**SUPPLIED RECORDS:**
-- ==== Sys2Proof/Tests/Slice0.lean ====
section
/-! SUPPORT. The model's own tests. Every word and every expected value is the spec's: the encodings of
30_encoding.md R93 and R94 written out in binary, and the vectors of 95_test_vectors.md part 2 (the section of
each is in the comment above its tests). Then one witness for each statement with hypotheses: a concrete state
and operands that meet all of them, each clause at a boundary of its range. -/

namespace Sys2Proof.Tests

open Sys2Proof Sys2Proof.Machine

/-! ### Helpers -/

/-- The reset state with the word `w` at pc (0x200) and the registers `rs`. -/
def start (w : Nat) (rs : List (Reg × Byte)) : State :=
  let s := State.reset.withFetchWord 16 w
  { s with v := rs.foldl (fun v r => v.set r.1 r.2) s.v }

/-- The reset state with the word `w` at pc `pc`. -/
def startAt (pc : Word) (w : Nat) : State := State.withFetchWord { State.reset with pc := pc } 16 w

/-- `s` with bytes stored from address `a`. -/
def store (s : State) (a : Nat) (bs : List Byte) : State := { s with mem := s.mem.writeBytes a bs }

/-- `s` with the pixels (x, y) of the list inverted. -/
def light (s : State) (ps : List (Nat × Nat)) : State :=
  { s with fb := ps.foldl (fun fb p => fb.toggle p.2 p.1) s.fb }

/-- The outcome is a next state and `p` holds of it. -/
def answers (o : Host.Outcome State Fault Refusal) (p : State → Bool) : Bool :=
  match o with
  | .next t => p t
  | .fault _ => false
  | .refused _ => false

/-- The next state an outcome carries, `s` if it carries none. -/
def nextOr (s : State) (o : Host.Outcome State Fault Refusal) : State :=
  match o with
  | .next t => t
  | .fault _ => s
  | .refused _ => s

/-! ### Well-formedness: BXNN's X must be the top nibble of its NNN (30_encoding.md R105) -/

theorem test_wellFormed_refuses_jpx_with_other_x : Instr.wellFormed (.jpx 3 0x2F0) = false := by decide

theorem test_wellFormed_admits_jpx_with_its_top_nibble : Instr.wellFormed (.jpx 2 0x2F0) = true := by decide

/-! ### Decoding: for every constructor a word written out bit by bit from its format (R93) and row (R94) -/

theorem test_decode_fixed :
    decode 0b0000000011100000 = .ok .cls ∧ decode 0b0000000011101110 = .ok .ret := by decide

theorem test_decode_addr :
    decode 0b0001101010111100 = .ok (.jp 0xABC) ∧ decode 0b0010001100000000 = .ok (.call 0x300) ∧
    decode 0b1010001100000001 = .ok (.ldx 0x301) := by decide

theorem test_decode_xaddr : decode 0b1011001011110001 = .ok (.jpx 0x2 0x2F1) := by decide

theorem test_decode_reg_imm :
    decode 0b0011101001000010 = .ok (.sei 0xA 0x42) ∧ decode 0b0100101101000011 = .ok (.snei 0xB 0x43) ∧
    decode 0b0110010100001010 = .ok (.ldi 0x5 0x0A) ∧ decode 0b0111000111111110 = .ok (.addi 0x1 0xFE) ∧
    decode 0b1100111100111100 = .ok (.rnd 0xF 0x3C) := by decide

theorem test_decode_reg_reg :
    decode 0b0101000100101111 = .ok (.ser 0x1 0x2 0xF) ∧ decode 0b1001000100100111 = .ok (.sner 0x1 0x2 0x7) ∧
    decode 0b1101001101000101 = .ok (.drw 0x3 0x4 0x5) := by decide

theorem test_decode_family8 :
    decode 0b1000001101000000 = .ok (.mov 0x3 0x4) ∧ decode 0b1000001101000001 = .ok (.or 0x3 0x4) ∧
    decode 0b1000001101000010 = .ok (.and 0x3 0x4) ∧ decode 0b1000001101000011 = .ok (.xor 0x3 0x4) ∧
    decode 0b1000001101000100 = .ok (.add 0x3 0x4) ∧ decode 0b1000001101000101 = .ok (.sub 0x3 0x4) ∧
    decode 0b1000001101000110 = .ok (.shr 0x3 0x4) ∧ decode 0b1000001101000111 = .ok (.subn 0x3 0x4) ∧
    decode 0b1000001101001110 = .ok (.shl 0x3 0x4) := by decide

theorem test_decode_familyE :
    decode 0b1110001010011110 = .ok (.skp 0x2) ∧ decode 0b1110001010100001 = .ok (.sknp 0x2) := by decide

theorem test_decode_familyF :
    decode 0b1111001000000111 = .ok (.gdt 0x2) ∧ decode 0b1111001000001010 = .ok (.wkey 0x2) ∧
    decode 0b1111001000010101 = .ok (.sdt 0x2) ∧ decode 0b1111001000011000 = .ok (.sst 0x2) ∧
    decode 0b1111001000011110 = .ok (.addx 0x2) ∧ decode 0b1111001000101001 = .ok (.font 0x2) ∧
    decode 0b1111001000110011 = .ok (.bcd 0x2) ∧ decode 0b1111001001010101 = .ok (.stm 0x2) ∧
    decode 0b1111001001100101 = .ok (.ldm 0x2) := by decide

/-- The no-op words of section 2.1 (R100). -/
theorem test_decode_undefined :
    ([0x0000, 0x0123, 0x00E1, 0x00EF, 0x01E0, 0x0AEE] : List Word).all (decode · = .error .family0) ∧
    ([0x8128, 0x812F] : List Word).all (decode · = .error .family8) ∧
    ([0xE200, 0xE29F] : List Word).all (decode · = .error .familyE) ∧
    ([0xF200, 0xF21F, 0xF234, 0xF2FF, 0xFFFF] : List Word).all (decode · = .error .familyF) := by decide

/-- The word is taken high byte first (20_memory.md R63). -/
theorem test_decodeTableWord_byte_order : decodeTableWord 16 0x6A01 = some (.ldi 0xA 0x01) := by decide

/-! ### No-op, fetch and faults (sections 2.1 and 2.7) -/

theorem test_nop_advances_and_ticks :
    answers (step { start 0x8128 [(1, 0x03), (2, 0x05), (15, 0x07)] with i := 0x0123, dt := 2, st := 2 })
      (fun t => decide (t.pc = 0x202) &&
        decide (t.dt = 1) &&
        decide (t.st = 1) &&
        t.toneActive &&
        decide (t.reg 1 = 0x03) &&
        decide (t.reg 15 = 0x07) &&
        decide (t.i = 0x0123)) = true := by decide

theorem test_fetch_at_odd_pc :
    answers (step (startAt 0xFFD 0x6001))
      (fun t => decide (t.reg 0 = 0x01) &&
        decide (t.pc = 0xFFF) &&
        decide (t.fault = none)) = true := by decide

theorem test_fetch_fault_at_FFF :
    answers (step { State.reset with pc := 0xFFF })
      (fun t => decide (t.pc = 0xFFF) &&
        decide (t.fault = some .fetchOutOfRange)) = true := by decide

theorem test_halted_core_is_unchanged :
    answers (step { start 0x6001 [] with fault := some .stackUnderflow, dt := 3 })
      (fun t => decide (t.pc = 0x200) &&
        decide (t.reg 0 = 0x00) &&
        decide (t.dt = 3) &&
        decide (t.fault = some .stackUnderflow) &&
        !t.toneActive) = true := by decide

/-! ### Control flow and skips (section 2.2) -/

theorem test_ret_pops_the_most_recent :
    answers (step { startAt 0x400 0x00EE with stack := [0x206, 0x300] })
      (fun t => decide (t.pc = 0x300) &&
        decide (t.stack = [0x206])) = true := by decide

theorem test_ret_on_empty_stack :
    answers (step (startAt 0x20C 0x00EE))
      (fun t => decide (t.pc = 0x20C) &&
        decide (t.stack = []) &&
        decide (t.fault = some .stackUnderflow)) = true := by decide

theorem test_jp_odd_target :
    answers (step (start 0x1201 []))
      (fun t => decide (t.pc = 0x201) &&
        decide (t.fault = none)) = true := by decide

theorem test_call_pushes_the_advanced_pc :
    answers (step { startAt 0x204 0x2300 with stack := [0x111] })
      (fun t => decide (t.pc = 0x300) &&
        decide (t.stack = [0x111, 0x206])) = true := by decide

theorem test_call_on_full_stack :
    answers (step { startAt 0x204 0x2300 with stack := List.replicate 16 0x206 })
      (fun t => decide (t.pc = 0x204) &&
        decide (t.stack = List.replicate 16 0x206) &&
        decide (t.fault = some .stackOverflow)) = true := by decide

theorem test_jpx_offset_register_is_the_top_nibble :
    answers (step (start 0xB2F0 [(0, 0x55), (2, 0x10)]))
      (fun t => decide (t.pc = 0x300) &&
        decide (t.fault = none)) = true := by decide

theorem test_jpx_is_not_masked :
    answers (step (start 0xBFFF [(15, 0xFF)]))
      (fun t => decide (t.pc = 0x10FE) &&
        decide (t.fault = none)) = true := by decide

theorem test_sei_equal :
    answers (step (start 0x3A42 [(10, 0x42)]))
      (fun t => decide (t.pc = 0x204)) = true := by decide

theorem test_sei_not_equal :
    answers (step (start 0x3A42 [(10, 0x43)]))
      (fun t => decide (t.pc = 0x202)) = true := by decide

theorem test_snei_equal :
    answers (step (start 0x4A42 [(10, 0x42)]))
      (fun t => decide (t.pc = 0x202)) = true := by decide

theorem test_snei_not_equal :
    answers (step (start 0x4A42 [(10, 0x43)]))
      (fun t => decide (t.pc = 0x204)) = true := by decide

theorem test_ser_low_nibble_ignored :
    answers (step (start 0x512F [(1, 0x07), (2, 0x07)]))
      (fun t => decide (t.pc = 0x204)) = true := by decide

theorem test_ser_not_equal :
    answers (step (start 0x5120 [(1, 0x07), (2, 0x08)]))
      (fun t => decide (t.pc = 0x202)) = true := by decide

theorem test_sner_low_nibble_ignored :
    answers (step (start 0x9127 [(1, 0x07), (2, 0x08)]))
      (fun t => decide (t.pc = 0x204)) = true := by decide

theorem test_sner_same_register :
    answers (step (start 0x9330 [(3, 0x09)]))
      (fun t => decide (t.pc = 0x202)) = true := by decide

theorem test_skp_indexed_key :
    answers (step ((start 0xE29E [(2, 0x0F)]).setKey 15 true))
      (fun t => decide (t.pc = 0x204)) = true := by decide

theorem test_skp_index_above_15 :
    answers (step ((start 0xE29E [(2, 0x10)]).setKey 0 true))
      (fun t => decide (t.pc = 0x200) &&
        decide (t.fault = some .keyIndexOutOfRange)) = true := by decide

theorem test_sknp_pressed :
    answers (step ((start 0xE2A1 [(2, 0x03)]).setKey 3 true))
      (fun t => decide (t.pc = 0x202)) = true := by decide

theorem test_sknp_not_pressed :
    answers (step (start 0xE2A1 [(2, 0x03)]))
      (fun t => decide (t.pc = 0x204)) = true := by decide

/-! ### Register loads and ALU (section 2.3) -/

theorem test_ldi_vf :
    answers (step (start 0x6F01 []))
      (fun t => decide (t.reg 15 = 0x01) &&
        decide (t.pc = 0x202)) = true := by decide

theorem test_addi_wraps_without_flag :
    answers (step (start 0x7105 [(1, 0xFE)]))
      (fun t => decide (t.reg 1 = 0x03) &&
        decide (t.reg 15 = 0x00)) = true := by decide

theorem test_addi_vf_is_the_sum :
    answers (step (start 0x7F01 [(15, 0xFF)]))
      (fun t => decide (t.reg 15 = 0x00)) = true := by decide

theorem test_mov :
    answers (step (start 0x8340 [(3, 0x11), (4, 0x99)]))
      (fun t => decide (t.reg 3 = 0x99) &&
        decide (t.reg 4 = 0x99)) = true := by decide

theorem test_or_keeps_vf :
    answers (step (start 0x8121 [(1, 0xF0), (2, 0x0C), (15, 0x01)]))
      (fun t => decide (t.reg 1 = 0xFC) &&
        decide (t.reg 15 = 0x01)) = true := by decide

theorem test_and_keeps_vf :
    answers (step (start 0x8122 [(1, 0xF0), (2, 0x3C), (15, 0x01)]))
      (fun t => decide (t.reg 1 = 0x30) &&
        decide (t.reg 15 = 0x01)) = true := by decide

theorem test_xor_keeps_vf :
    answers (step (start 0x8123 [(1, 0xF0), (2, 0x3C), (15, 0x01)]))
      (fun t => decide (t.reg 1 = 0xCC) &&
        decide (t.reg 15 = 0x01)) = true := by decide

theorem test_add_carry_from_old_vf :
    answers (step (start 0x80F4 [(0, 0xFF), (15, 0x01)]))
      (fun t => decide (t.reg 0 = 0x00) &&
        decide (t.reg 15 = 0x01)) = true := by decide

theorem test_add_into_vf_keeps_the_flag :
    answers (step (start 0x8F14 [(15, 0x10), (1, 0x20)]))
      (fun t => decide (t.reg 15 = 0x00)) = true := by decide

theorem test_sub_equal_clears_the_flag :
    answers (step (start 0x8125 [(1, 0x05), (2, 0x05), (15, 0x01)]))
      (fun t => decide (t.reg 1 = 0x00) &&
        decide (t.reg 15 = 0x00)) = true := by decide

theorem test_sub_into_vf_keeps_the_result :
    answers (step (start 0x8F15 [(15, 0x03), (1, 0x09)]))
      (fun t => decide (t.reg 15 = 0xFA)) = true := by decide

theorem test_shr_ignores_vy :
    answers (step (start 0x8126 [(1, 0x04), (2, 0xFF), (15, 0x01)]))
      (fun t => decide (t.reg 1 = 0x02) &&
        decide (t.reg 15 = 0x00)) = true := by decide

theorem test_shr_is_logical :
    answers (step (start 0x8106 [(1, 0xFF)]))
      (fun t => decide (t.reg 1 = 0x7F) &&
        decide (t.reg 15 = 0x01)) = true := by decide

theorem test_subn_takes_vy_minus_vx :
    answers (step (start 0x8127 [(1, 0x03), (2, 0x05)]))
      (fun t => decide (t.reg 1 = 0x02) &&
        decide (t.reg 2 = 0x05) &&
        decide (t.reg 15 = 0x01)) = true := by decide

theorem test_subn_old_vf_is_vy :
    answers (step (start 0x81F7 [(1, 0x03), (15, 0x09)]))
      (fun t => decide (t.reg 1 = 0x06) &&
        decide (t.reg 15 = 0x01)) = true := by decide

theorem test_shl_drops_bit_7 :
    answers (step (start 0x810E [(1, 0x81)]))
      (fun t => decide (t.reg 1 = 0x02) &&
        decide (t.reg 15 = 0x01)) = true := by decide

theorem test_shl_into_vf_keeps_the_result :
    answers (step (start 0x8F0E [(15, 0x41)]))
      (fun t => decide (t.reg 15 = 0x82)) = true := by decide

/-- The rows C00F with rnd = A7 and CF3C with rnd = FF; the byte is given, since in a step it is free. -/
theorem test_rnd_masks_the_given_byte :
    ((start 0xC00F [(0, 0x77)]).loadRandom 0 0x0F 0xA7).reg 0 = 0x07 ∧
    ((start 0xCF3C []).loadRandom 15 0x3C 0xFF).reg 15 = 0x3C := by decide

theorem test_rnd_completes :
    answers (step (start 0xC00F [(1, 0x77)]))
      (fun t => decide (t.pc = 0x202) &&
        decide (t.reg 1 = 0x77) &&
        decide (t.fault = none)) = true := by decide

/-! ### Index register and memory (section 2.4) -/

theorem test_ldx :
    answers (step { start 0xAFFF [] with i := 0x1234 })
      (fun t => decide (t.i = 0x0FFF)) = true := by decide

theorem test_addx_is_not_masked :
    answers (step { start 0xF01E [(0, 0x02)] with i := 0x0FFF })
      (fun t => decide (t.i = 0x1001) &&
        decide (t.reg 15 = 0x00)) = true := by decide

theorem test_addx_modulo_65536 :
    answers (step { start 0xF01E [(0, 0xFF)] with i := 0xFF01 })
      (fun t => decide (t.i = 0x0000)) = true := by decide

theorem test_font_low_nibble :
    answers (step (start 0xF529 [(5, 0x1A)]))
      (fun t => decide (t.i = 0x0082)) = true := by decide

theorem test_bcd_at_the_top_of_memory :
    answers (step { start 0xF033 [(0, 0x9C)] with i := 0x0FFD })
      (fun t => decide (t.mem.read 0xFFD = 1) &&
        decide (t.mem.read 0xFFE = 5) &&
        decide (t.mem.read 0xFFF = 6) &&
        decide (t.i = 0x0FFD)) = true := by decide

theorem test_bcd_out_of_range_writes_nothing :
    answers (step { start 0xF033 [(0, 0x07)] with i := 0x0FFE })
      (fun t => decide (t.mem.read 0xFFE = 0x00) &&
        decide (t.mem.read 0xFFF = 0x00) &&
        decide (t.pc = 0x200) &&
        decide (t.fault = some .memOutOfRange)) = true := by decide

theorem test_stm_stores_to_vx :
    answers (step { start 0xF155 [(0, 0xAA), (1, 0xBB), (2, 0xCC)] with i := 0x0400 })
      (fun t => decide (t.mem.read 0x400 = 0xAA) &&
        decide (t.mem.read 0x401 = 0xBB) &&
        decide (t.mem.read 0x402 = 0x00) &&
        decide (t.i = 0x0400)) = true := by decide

--

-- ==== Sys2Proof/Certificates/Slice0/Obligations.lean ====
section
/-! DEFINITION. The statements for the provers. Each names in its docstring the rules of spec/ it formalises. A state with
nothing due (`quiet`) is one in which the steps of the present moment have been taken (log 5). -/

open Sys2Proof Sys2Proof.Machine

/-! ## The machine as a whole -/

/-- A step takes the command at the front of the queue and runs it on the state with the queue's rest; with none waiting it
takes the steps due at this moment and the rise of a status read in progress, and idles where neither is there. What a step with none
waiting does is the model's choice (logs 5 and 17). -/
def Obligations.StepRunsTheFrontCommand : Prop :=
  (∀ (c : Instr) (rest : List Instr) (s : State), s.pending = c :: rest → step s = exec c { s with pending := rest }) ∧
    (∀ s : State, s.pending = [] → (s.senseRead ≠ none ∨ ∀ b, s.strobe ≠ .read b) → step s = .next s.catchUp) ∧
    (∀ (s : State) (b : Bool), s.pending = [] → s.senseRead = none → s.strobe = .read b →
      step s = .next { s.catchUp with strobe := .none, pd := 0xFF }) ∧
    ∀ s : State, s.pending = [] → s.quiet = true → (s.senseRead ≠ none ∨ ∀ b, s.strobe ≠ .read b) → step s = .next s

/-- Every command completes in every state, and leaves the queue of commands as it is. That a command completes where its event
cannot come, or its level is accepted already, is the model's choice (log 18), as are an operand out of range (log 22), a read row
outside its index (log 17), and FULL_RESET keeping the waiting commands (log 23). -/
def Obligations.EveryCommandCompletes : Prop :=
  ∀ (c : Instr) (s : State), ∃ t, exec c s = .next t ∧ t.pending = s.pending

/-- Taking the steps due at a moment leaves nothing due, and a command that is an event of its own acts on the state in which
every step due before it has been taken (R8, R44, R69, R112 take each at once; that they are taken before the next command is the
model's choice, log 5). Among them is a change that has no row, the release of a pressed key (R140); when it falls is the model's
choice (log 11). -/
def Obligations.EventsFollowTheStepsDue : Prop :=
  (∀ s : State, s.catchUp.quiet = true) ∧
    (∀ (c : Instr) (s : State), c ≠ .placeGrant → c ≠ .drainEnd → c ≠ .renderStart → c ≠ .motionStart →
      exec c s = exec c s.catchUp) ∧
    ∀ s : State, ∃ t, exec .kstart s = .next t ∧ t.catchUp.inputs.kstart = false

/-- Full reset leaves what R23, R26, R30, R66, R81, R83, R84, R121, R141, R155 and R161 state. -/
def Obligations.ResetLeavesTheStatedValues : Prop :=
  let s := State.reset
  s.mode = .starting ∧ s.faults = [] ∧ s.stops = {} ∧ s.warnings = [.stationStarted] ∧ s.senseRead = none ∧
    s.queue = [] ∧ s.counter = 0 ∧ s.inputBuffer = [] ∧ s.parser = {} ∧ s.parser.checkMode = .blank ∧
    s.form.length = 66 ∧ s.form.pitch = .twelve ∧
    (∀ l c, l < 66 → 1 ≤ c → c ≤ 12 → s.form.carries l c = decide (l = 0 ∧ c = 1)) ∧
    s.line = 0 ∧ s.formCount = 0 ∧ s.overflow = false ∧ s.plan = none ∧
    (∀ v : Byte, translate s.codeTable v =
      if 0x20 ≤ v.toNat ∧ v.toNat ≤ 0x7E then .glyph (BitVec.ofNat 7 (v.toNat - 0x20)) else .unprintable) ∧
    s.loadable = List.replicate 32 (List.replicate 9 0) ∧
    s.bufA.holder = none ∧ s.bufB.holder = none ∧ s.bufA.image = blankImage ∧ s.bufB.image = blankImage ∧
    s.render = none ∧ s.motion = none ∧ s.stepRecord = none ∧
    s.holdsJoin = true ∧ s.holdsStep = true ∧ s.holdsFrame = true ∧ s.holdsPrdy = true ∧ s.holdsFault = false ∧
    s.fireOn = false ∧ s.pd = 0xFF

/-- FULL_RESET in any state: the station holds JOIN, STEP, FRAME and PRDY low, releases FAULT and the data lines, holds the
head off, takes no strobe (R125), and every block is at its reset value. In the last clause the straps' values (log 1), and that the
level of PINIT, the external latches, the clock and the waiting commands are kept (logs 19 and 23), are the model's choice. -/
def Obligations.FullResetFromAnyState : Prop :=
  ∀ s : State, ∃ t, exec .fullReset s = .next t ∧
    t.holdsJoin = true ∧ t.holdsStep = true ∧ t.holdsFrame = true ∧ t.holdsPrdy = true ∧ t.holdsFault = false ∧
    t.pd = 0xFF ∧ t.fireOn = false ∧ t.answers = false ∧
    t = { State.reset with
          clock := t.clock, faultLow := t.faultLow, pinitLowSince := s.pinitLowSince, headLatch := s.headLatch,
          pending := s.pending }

**TO DO:** Look for the word "them" in the data, then return every line that contains it.

**SOLUTION TO THIS TASK:**
and operands that meet all of them, each clause at a boundary of its range. -/
model's choice, log 5). Among them is a change that has no row, the release of a pressed key (R140); when it falls is the model's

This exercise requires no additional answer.